> Exercise goal:
Below are lines of data; restate word for word those running from the line containing "0 0 = .error" to the line containing "(num1 i) s := by", inclusive, and no others.
*** Data for processing
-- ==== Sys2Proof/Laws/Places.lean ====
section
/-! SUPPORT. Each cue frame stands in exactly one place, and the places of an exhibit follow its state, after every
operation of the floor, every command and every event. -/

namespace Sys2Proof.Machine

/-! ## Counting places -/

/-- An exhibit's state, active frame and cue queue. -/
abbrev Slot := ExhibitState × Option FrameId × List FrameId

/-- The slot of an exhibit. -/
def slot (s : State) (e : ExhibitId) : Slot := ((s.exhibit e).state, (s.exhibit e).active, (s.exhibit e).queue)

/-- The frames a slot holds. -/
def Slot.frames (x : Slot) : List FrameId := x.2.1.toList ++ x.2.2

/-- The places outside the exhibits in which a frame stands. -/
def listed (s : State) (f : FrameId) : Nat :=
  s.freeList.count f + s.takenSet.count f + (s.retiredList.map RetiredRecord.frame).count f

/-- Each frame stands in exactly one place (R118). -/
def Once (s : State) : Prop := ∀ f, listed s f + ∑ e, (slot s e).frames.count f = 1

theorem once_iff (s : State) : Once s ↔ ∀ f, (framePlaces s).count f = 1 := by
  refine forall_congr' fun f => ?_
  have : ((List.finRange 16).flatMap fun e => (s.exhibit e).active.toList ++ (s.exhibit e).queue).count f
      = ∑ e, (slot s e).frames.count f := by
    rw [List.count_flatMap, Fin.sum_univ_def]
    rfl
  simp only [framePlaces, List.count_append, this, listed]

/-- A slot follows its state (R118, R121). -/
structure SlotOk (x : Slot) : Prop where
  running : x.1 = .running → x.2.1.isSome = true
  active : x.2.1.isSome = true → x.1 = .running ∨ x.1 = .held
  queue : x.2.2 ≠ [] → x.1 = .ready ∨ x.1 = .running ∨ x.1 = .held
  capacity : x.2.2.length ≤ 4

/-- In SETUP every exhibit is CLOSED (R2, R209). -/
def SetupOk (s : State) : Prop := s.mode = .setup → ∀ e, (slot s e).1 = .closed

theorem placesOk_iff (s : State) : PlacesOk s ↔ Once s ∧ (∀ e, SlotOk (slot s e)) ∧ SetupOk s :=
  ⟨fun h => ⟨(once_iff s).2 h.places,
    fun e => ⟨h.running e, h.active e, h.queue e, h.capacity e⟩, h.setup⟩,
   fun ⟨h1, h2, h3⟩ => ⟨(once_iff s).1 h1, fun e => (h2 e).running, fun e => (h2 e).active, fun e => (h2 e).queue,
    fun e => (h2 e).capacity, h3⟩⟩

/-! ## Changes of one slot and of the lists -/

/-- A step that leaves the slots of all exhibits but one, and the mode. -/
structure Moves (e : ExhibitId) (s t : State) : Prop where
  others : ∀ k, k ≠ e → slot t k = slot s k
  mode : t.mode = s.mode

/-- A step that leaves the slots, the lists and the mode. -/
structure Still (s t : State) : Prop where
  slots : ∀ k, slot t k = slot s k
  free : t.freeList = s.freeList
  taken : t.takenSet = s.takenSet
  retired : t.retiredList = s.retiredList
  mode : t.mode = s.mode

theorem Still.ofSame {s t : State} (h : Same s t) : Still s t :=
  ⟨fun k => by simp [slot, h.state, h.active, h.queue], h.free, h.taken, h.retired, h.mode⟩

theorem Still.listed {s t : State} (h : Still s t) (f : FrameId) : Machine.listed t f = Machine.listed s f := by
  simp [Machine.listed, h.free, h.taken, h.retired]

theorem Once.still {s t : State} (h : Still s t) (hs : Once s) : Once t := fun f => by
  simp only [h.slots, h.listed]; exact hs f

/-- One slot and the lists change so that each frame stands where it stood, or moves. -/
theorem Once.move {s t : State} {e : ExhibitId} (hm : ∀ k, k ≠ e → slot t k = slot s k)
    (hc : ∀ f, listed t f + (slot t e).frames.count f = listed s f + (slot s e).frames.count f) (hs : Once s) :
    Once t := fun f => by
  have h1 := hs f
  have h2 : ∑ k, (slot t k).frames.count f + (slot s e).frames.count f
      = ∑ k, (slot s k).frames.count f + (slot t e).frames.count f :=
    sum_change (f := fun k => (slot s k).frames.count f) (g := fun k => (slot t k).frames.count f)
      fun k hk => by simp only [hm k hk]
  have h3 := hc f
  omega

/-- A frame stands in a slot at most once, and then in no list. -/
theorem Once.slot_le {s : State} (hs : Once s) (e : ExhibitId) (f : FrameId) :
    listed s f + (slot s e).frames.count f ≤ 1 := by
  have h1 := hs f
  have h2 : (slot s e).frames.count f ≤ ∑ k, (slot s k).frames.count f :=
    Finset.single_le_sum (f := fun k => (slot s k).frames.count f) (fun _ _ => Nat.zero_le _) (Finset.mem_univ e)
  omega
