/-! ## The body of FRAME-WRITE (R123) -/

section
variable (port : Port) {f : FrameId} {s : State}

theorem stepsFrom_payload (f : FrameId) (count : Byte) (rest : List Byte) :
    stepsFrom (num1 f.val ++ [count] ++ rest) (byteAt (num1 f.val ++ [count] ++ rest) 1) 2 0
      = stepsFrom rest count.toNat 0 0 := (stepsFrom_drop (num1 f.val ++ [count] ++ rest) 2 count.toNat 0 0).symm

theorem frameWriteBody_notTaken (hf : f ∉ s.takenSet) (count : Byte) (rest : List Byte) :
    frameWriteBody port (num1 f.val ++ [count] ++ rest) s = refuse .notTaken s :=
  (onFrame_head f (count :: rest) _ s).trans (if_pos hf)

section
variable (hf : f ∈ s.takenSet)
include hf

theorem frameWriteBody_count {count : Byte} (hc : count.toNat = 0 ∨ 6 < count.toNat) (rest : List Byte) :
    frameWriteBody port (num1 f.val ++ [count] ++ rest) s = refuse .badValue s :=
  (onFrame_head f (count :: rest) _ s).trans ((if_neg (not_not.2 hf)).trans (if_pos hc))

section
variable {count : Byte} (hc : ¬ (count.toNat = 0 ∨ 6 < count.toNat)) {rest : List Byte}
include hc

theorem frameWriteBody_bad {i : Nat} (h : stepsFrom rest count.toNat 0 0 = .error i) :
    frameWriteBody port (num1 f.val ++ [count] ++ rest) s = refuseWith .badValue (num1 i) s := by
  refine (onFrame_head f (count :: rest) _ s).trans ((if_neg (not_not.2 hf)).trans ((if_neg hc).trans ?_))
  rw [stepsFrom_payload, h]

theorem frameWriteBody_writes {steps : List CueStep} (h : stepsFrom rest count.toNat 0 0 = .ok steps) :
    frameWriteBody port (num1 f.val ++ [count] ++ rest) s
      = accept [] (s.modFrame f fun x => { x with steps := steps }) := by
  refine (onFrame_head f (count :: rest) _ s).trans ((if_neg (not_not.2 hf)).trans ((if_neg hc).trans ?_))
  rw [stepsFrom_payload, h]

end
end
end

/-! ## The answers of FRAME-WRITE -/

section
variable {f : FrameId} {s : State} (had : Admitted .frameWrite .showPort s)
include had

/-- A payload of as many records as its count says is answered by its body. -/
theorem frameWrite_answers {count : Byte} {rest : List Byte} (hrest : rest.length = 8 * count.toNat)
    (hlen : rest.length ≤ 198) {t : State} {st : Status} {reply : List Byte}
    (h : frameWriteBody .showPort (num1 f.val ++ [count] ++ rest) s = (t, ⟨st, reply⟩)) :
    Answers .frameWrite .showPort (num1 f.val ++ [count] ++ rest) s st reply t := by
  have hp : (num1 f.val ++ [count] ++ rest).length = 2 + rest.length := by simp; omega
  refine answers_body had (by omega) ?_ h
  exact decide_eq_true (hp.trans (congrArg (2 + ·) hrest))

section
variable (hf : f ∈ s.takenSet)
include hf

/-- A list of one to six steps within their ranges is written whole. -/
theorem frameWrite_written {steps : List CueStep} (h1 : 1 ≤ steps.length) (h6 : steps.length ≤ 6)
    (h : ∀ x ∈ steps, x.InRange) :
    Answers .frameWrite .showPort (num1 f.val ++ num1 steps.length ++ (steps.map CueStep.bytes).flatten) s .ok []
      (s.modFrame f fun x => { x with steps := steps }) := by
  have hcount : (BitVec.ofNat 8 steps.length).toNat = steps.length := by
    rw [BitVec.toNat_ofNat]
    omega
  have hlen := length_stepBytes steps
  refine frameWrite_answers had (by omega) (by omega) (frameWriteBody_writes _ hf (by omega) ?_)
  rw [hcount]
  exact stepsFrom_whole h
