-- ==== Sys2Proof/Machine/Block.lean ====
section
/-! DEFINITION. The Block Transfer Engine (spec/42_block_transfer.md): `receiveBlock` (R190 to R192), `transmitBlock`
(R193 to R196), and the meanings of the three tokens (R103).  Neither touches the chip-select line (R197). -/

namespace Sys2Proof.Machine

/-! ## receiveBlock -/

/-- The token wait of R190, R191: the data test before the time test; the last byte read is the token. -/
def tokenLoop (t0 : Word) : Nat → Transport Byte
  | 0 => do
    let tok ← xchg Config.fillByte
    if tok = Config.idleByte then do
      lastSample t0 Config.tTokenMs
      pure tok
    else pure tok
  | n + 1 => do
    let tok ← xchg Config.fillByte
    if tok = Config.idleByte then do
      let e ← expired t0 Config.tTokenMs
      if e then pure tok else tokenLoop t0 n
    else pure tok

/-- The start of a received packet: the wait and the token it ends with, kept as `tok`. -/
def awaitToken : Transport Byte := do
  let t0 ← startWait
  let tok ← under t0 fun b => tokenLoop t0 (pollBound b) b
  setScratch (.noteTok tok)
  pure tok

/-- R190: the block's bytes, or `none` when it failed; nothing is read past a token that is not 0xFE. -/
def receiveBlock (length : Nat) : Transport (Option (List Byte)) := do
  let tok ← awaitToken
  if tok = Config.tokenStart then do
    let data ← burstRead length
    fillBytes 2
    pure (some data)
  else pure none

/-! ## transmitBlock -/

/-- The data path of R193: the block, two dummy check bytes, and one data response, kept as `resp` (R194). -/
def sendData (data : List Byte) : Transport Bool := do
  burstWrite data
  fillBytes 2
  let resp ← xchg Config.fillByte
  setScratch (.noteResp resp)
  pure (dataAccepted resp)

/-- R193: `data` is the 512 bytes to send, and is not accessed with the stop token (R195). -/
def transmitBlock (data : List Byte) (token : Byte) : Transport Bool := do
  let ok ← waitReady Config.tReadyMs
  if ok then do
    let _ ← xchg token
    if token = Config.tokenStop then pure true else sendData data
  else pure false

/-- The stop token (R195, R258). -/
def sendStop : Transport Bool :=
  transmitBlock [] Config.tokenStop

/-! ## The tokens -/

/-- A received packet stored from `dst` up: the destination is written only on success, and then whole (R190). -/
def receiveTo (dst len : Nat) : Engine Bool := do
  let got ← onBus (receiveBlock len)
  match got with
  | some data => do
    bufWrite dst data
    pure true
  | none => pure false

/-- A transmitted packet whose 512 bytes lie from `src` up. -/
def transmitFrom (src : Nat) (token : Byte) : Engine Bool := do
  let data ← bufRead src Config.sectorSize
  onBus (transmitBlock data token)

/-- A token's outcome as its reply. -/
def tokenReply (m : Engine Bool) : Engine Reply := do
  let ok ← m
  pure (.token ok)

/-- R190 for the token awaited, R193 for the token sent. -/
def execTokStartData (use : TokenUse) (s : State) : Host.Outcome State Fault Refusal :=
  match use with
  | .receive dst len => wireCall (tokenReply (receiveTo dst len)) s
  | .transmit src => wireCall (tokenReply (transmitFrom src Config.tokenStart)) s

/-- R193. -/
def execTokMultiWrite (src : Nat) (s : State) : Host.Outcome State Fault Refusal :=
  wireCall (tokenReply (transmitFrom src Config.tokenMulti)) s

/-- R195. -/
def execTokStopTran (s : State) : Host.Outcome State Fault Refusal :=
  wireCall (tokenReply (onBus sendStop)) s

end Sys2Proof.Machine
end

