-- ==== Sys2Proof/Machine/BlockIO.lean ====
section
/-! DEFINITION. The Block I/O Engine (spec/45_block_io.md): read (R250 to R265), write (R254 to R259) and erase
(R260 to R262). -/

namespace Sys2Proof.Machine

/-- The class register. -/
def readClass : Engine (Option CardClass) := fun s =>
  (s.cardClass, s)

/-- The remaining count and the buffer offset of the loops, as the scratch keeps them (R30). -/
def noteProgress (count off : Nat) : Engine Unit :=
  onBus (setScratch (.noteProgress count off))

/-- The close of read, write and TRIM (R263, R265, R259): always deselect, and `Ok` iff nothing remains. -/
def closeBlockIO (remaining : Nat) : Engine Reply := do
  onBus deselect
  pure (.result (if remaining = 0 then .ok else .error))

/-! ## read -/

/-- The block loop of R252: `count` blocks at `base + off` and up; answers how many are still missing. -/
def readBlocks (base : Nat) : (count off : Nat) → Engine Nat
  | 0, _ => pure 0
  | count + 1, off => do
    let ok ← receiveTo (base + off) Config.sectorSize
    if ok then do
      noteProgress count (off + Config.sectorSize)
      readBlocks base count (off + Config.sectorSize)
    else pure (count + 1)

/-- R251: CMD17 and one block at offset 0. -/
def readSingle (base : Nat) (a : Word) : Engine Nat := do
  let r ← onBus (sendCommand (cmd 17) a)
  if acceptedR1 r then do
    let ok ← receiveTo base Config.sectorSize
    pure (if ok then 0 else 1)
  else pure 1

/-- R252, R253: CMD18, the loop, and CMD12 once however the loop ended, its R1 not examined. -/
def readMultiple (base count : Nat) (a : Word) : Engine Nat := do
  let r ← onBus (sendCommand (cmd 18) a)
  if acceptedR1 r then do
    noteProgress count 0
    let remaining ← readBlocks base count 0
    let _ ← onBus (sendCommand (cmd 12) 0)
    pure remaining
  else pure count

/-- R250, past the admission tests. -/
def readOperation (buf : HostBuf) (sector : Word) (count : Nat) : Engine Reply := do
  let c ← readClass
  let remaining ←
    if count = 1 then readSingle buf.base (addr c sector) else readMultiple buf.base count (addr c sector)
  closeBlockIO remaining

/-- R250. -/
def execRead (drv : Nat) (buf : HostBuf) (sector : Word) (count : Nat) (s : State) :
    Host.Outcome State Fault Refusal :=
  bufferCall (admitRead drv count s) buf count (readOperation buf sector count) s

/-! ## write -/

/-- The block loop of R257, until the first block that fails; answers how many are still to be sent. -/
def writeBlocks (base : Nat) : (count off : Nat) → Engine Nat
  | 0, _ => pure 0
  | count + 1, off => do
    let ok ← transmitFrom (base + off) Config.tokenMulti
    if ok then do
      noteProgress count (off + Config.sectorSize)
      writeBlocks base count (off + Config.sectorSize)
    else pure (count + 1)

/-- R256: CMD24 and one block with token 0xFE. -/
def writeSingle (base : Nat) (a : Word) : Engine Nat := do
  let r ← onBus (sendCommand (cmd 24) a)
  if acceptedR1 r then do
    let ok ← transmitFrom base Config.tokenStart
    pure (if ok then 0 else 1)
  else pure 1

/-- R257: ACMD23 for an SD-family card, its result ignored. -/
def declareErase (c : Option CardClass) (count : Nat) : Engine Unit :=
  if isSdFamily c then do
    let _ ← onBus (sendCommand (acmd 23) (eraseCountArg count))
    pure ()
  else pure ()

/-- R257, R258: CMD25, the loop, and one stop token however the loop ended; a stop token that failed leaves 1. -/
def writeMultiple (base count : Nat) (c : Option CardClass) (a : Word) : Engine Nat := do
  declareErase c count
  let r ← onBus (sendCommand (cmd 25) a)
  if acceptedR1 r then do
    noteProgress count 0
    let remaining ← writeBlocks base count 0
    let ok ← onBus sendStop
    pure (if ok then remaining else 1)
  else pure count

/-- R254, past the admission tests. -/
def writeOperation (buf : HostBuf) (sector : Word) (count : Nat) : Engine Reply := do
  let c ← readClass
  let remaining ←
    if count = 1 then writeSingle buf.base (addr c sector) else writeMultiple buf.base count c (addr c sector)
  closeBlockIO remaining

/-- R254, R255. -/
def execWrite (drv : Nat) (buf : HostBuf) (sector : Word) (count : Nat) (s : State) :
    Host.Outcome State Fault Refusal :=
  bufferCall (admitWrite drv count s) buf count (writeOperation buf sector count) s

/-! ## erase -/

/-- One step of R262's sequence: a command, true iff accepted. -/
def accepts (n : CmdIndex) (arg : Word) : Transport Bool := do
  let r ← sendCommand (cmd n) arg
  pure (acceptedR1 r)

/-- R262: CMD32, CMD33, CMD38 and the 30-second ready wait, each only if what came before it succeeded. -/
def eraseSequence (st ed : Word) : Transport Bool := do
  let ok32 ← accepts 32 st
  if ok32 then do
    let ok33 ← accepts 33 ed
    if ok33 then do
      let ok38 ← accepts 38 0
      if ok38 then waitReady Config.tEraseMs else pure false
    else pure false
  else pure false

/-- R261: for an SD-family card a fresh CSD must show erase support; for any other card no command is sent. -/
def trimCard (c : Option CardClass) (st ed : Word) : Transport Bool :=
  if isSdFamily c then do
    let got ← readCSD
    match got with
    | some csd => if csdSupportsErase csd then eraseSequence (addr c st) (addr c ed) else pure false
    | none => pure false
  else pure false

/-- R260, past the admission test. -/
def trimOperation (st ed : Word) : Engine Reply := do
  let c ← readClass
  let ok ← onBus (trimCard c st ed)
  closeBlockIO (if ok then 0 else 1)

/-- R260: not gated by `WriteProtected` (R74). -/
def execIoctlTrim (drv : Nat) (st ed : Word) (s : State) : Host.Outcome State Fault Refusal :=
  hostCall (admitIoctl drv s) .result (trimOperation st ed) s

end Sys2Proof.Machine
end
******
> Task answer:
theorem frameWriteBody_bad {i : Nat} (h : stepsFrom rest count.toNat 0 0 = .error i) :
    frameWriteBody port (num1 f.val ++ [count] ++ rest) s = refuseWith .badValue (num1 i) s := by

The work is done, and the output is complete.